Mongolian transgender woman Ana's asylum application took just eight months |
All her life, Ana was forced to live a lie until a trip to Hong Kong three years ago set her free.
Born a boy in Mongolia, Ana (not her real name) knew from an early age that she wanted to be a girl, but her choice meant years of physical and verbal abuse from family and society.
"My childhood was spent surrounded by violence and discrimination," Ana said.
Now 25 and living in the Netherlands after her bid for asylum was granted by the UNHCR in Hong Kong, she no longer fears for her life and freely lives as a woman.
Ana's successful asylum bid is one of four known cases where a transgender person has come to Hong Kong to seek safe refuge from persecution and violence.
"Everyone has the right to live and to be free, to feel safe here," she said.
Throughout her childhood, she struggled with her gender identity, until one day, when she was 20, she went out in public dressed as a woman. "It was wonderful to be seen as a woman; that was the true me," she said.
However, after a series of violent attacks which led to a local newspaper publishing photos of her as a man and as a woman, she fled to Hong Kong in 2010. She was 22 at the time.
"Hong Kong was the nearest and most safe place," Ana said.
"I had thought of going to Beijing and seeking asylum there, but there are a lot of Mongolian people studying and working there which meant it would be more difficult to keep my privacy."
Five days after she arrived in Hong Kong, Ana handed her application for asylum to the UNHCR. "Emotionally, I felt really down because I had left everything I had and was asking for refugee status which was really painful," she said. "But on the other hand, I was trying to see my transition, my new life, where I could finally live as who I want to be."
UNHCR staff warned her that the application could take years. "At first, they told me it would take a long time to assess, but luckily, after eight months, my case was approved," Ana said.
"I cried my heart out. I was super happy and couldn't believe that they gave me an opportunity to go on living."
The UNHCR, which can fast track cases where sexual or gender-related violence is key to an asylum bid, sent her to the Netherlands because it would provide a safe haven for her.
"Discrimination is everywhere and even though I've had bad experiences here, too, I feel safe and I have legal rights," she said.
"If someone hurts me, I can go to the police and tell them what happened.
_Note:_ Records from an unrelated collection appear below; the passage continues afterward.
/-! ## `mg` -/

@[simp] theorem Dev.upMg_out (d : Dev) (f : Mgt → Mgt) : (d.upMg f).out = d.out := rfl
@[simp] theorem Dev.upMg_fresh (d : Dev) (f : Mgt → Mgt) : (d.upMg f).fresh = d.fresh := rfl
@[simp] theorem Dev.upMg_reg (d : Dev) (f : Mgt → Mgt) : (d.upMg f).reg = d.reg := rfl
@[simp] theorem Dev.upMg_img (d : Dev) (f : Mgt → Mgt) : (d.upMg f).img = d.img := rfl
@[simp] theorem Dev.upMg_tl (d : Dev) (f : Mgt → Mgt) : (d.upMg f).tl = d.tl := rfl
@[simp] theorem Dev.upMg_mem (d : Dev) (f : Mgt → Mgt) : (d.upMg f).mem = d.mem := rfl
@[simp] theorem Dev.upMg_cad (d : Dev) (f : Mgt → Mgt) : (d.upMg f).cad = d.cad := rfl
@[simp] theorem Dev.upMg_ev (d : Dev) (f : Mgt → Mgt) : (d.upMg f).ev = d.ev := rfl
@[simp] theorem Dev.upMg_dtu (d : Dev) (f : Mgt → Mgt) : (d.upMg f).dtu = d.dtu := rfl
@[simp] theorem Dev.upMg_pw (d : Dev) (f : Mgt → Mgt) : (d.upMg f).pw = d.pw := rfl
@[simp] theorem Dev.upMg_bst (d : Dev) (f : Mgt → Mgt) : (d.upMg f).bst = d.bst := rfl
@[simp] theorem Dev.upMg_hif (d : Dev) (f : Mgt → Mgt) : (d.upMg f).hif = d.hif := rfl
@[simp] theorem Dev.upMg_wq (d : Dev) (f : Mgt → Mgt) : (d.upMg f).wq = d.wq := rfl
@[simp] theorem Dev.upMg_ras (d : Dev) (f : Mgt → Mgt) : (d.upMg f).ras = d.ras := rfl
@[simp] theorem Dev.upMg_mg (d : Dev) (f : Mgt → Mgt) : (d.upMg f).mg = f d.mg := rfl
@[simp] theorem Dev.upMg_onf (d : Dev) (f : Mgt → Mgt) : (d.upMg f).onf = d.onf := rfl
@[simp] theorem Dev.upMg_xdu (d : Dev) (f : Mgt → Mgt) : (d.upMg f).xdu = d.xdu := rfl
@[simp] theorem Dev.upMg_clk (d : Dev) (f : Mgt → Mgt) : (d.upMg f).clk = d.clk := rfl
@[simp] theorem Dev.upMg_eth (d : Dev) (f : Mgt → Mgt) : (d.upMg f).eth = d.eth := rfl
@[simp] theorem Dev.upMg_txs (d : Dev) (f : Mgt → Mgt) : (d.upMg f).txs = d.txs := rfl
@[simp] theorem Dev.upMg_qpe (d : Dev) (f : Mgt → Mgt) : (d.upMg f).qpe = d.qpe := rfl
@[simp] theorem Dev.upMg_smv (d : Dev) (f : Mgt → Mgt) : (d.upMg f).smv = d.smv := rfl
@[simp] theorem Dev.upMg_tr (d : Dev) (f : Mgt → Mgt) : (d.upMg f).tr = d.tr := rfl
@[simp] theorem Dev.upMg_vf (d : Dev) (f : Mgt → Mgt) : (d.upMg f).vf = d.vf := rfl

/-! ## `onf` -/

@[simp] theorem Dev.upOnf_out (d : Dev) (f : Onf → Onf) : (d.upOnf f).out = d.out := rfl
@[simp] theorem Dev.upOnf_fresh (d : Dev) (f : Onf → Onf) : (d.upOnf f).fresh = d.fresh := rfl
@[simp] theorem Dev.upOnf_reg (d : Dev) (f : Onf → Onf) : (d.upOnf f).reg = d.reg := rfl
@[simp] theorem Dev.upOnf_img (d : Dev) (f : Onf → Onf) : (d.upOnf f).img = d.img := rfl
@[simp] theorem Dev.upOnf_tl (d : Dev) (f : Onf → Onf) : (d.upOnf f).tl = d.tl := rfl
@[simp] theorem Dev.upOnf_mem (d : Dev) (f : Onf → Onf) : (d.upOnf f).mem = d.mem := rfl
@[simp] theorem Dev.upOnf_cad (d : Dev) (f : Onf → Onf) : (d.upOnf f).cad = d.cad := rfl
@[simp] theorem Dev.upOnf_ev (d : Dev) (f : Onf → Onf) : (d.upOnf f).ev = d.ev := rfl
@[simp] theorem Dev.upOnf_dtu (d : Dev) (f : Onf → Onf) : (d.upOnf f).dtu = d.dtu := rfl
@[simp] theorem Dev.upOnf_pw (d : Dev) (f : Onf → Onf) : (d.upOnf f).pw = d.pw := rfl
@[simp] theorem Dev.upOnf_bst (d : Dev) (f : Onf → Onf) : (d.upOnf f).bst = d.bst := rfl
@[simp] theorem Dev.upOnf_hif (d : Dev) (f : Onf → Onf) : (d.upOnf f).hif = d.hif := rfl
@[simp] theorem Dev.upOnf_wq (d : Dev) (f : Onf → Onf) : (d.upOnf f).wq = d.wq := rfl
@[simp] theorem Dev.upOnf_ras (d : Dev) (f : Onf → Onf) : (d.upOnf f).ras = d.ras := rfl
@[simp] theorem Dev.upOnf_mg (d : Dev) (f : Onf → Onf) : (d.upOnf f).mg = d.mg := rfl
@[simp] theorem Dev.upOnf_onf (d : Dev) (f : Onf → Onf) : (d.upOnf f).onf = f d.onf := rfl
@[simp] theorem Dev.upOnf_xdu (d : Dev) (f : Onf → Onf) : (d.upOnf f).xdu = d.xdu := rfl
@[simp] theorem Dev.upOnf_clk (d : Dev) (f : Onf → Onf) : (d.upOnf f).clk = d.clk := rfl
@[simp] theorem Dev.upOnf_eth (d : Dev) (f : Onf → Onf) : (d.upOnf f).eth = d.eth := rfl
@[simp] theorem Dev.upOnf_txs (d : Dev) (f : Onf → Onf) : (d.upOnf f).txs = d.txs := rfl
@[simp] theorem Dev.upOnf_qpe (d : Dev) (f : Onf → Onf) : (d.upOnf f).qpe = d.qpe := rfl
@[simp] theorem Dev.upOnf_smv (d : Dev) (f : Onf → Onf) : (d.upOnf f).smv = d.smv := rfl
@[simp] theorem Dev.upOnf_tr (d : Dev) (f : Onf → Onf) : (d.upOnf f).tr = d.tr := rfl
@[simp] theorem Dev.upOnf_vf (d : Dev) (f : Onf → Onf) : (d.upOnf f).vf = d.vf := rfl

/-! ## `xdu` -/

@[simp] theorem Dev.upXdu_out (d : Dev) (f : Xdu → Xdu) : (d.upXdu f).out = d.out := rfl
@[simp] theorem Dev.upXdu_fresh (d : Dev) (f : Xdu → Xdu) : (d.upXdu f).fresh = d.fresh := rfl
@[simp] theorem Dev.upXdu_reg (d : Dev) (f : Xdu → Xdu) : (d.upXdu f).reg = d.reg := rfl
@[simp] theorem Dev.upXdu_img (d : Dev) (f : Xdu → Xdu) : (d.upXdu f).img = d.img := rfl
@[simp] theorem Dev.upXdu_tl (d : Dev) (f : Xdu → Xdu) : (d.upXdu f).tl = d.tl := rfl
@[simp] theorem Dev.upXdu_mem (d : Dev) (f : Xdu → Xdu) : (d.upXdu f).mem = d.mem := rfl
@[simp] theorem Dev.upXdu_cad (d : Dev) (f : Xdu → Xdu) : (d.upXdu f).cad = d.cad := rfl
@[simp] theorem Dev.upXdu_ev (d : Dev) (f : Xdu → Xdu) : (d.upXdu f).ev = d.ev := rfl
@[simp] theorem Dev.upXdu_dtu (d : Dev) (f : Xdu → Xdu) : (d.upXdu f).dtu = d.dtu := rfl
@[simp] theorem Dev.upXdu_pw (d : Dev) (f : Xdu → Xdu) : (d.upXdu f).pw = d.pw := rfl
@[simp] theorem Dev.upXdu_bst (d : Dev) (f : Xdu → Xdu) : (d.upXdu f).bst = d.bst := rfl
@[simp] theorem Dev.upXdu_hif (d : Dev) (f : Xdu → Xdu) : (d.upXdu f).hif = d.hif := rfl
@[simp] theorem Dev.upXdu_wq (d : Dev) (f : Xdu → Xdu) : (d.upXdu f).wq = d.wq := rfl
@[simp] theorem Dev.upXdu_ras (d : Dev) (f : Xdu → Xdu) : (d.upXdu f).ras = d.ras := rfl
@[simp] theorem Dev.upXdu_mg (d : Dev) (f : Xdu → Xdu) : (d.upXdu f).mg = d.mg := rfl
@[simp] theorem Dev.upXdu_onf (d : Dev) (f : Xdu → Xdu) : (d.upXdu f).onf = d.onf := rfl
@[simp] theorem Dev.upXdu_xdu (d : Dev) (f : Xdu → Xdu) : (d.upXdu f).xdu = f d.xdu := rfl
@[simp] theorem Dev.upXdu_clk (d : Dev) (f : Xdu → Xdu) : (d.upXdu f).clk = d.clk := rfl
@[simp] theorem Dev.upXdu_eth (d : Dev) (f : Xdu → Xdu) : (d.upXdu f).eth = d.eth := rfl
@[simp] theorem Dev.upXdu_txs (d : Dev) (f : Xdu → Xdu) : (d.upXdu f).txs = d.txs := rfl
@[simp] theorem Dev.upXdu_qpe (d : Dev) (f : Xdu → Xdu) : (d.upXdu f).qpe = d.qpe := rfl
@[simp] theorem Dev.upXdu_smv (d : Dev) (f : Xdu → Xdu) : (d.upXdu f).smv = d.smv := rfl
@[simp] theorem Dev.upXdu_tr (d : Dev) (f : Xdu → Xdu) : (d.upXdu f).tr = d.tr := rfl
@[simp] theorem Dev.upXdu_vf (d : Dev) (f : Xdu → Xdu) : (d.upXdu f).vf = d.vf := rfl

/-! ## `eth` -/

@[simp] theorem Dev.upEth_out (d : Dev) (f : Eth → Eth) : (d.upEth f).out = d.out := rfl
@[simp] theorem Dev.upEth_fresh (d : Dev) (f : Eth → Eth) : (d.upEth f).fresh = d.fresh := rfl
@[simp] theorem Dev.upEth_reg (d : Dev) (f : Eth → Eth) : (d.upEth f).reg = d.reg := rfl
@[simp] theorem Dev.upEth_img (d : Dev) (f : Eth → Eth) : (d.upEth f).img = d.img := rfl
@[simp] theorem Dev.upEth_tl (d : Dev) (f : Eth → Eth) : (d.upEth f).tl = d.tl := rfl
@[simp] theorem Dev.upEth_mem (d : Dev) (f : Eth → Eth) : (d.upEth f).mem = d.mem := rfl
@[simp] theorem Dev.upEth_cad (d : Dev) (f : Eth → Eth) : (d.upEth f).cad = d.cad := rfl
@[simp] theorem Dev.upEth_ev (d : Dev) (f : Eth → Eth) : (d.upEth f).ev = d.ev := rfl
@[simp] theorem Dev.upEth_dtu (d : Dev) (f : Eth → Eth) : (d.upEth f).dtu = d.dtu := rfl
@[simp] theorem Dev.upEth_pw (d : Dev) (f : Eth → Eth) : (d.upEth f).pw = d.pw := rfl
@[simp] theorem Dev.upEth_bst (d : Dev) (f : Eth → Eth) : (d.upEth f).bst = d.bst := rfl
@[simp] theorem Dev.upEth_hif (d : Dev) (f : Eth → Eth) : (d.upEth f).hif = d.hif := rfl
@[simp] theorem Dev.upEth_wq (d : Dev) (f : Eth → Eth) : (d.upEth f).wq = d.wq := rfl
@[simp] theorem Dev.upEth_ras (d : Dev) (f : Eth → Eth) : (d.upEth f).ras = d.ras := rfl
@[simp] theorem Dev.upEth_mg (d : Dev) (f : Eth → Eth) : (d.upEth f).mg = d.mg := rfl
@[simp] theorem Dev.upEth_onf (d : Dev) (f : Eth → Eth) : (d.upEth f).onf = d.onf := rfl
@[simp] theorem Dev.upEth_xdu (d : Dev) (f : Eth → Eth) : (d.upEth f).xdu = d.xdu := rfl
@[simp] theorem Dev.upEth_clk (d : Dev) (f : Eth → Eth) : (d.upEth f).clk = d.clk := rfl
@[simp] theorem Dev.upEth_eth (d : Dev) (f : Eth → Eth) : (d.upEth f).eth = f d.eth := rfl
@[simp] theorem Dev.upEth_txs (d : Dev) (f : Eth → Eth) : (d.upEth f).txs = d.txs := rfl
@[simp] theorem Dev.upEth_qpe (d : Dev) (f : Eth → Eth) : (d.upEth f).qpe = d.qpe := rfl
@[simp] theorem Dev.upEth_smv (d : Dev) (f : Eth → Eth) : (d.upEth f).smv = d.smv := rfl
@[simp] theorem Dev.upEth_tr (d : Dev) (f : Eth → Eth) : (d.upEth f).tr = d.tr := rfl
@[simp] theorem Dev.upEth_vf (d : Dev) (f : Eth → Eth) : (d.upEth f).vf = d.vf := rfl

/-! ## `txs` -/

@[simp] theorem Dev.upTxs_out (d : Dev) (f : Txs → Txs) : (d.upTxs f).out = d.out := rfl
@[simp] theorem Dev.upTxs_fresh (d : Dev) (f : Txs → Txs) : (d.upTxs f).fresh = d.fresh := rfl
@[simp] theorem Dev.upTxs_reg (d : Dev) (f : Txs → Txs) : (d.upTxs f).reg = d.reg := rfl
@[simp] theorem Dev.upTxs_img (d : Dev) (f : Txs → Txs) : (d.upTxs f).img = d.img := rfl
@[simp] theorem Dev.upTxs_tl (d : Dev) (f : Txs → Txs) : (d.upTxs f).tl = d.tl := rfl
@[simp] theorem Dev.upTxs_mem (d : Dev) (f : Txs → Txs) : (d.upTxs f).mem = d.mem := rfl
@[simp] theorem Dev.upTxs_cad (d : Dev) (f : Txs → Txs) : (d.upTxs f).cad = d.cad := rfl
@[simp] theorem Dev.upTxs_ev (d : Dev) (f : Txs → Txs) : (d.upTxs f).ev = d.ev := rfl
@[simp] theorem Dev.upTxs_dtu (d : Dev) (f : Txs → Txs) : (d.upTxs f).dtu = d.dtu := rfl
@[simp] theorem Dev.upTxs_pw (d : Dev) (f : Txs → Txs) : (d.upTxs f).pw = d.pw := rfl
@[simp] theorem Dev.upTxs_bst (d : Dev) (f : Txs → Txs) : (d.upTxs f).bst = d.bst := rfl
@[simp] theorem Dev.upTxs_hif (d : Dev) (f : Txs → Txs) : (d.upTxs f).hif = d.hif := rfl
@[simp] theorem Dev.upTxs_wq (d : Dev) (f : Txs → Txs) : (d.upTxs f).wq = d.wq := rfl
@[simp] theorem Dev.upTxs_ras (d : Dev) (f : Txs → Txs) : (d.upTxs f).ras = d.ras := rfl
@[simp] theorem Dev.upTxs_mg (d : Dev) (f : Txs → Txs) : (d.upTxs f).mg = d.mg := rfl
@[simp] theorem Dev.upTxs_onf (d : Dev) (f : Txs → Txs) : (d.upTxs f).onf = d.onf := rfl
@[simp] theorem Dev.upTxs_xdu (d : Dev) (f : Txs → Txs) : (d.upTxs f).xdu = d.xdu := rfl
@[simp] theorem Dev.upTxs_clk (d : Dev) (f : Txs → Txs) : (d.upTxs f).clk = d.clk := rfl
@[simp] theorem Dev.upTxs_eth (d : Dev) (f : Txs → Txs) : (d.upTxs f).eth = d.eth := rfl
@[simp] theorem Dev.upTxs_txs (d : Dev) (f : Txs → Txs) : (d.upTxs f).txs = f d.txs := rfl
@[simp] theorem Dev.upTxs_qpe (d : Dev) (f : Txs → Txs) : (d.upTxs f).qpe = d.qpe := rfl
@[simp] theorem Dev.upTxs_smv (d : Dev) (f : Txs → Txs) : (d.upTxs f).smv = d.smv := rfl
@[simp] theorem Dev.upTxs_tr (d : Dev) (f : Txs → Txs) : (d.upTxs f).tr = d.tr := rfl
@[simp] theorem Dev.upTxs_vf (d : Dev) (f : Txs → Txs) : (d.upTxs f).vf = d.vf := rfl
In Mongolia, I can't go to police and complain, even if someone has tried to kill me."
She has struggled to find a job but does some part-time modelling. "They pay me a small amount of money which is really useful for my daily life, but in the modelling industry, I also face discrimination because I am transgender woman," she said.
Ana's family no longer talks to her, but she hopes this will change one day. "They need time to accept me. I have to have a lot of patience," she said.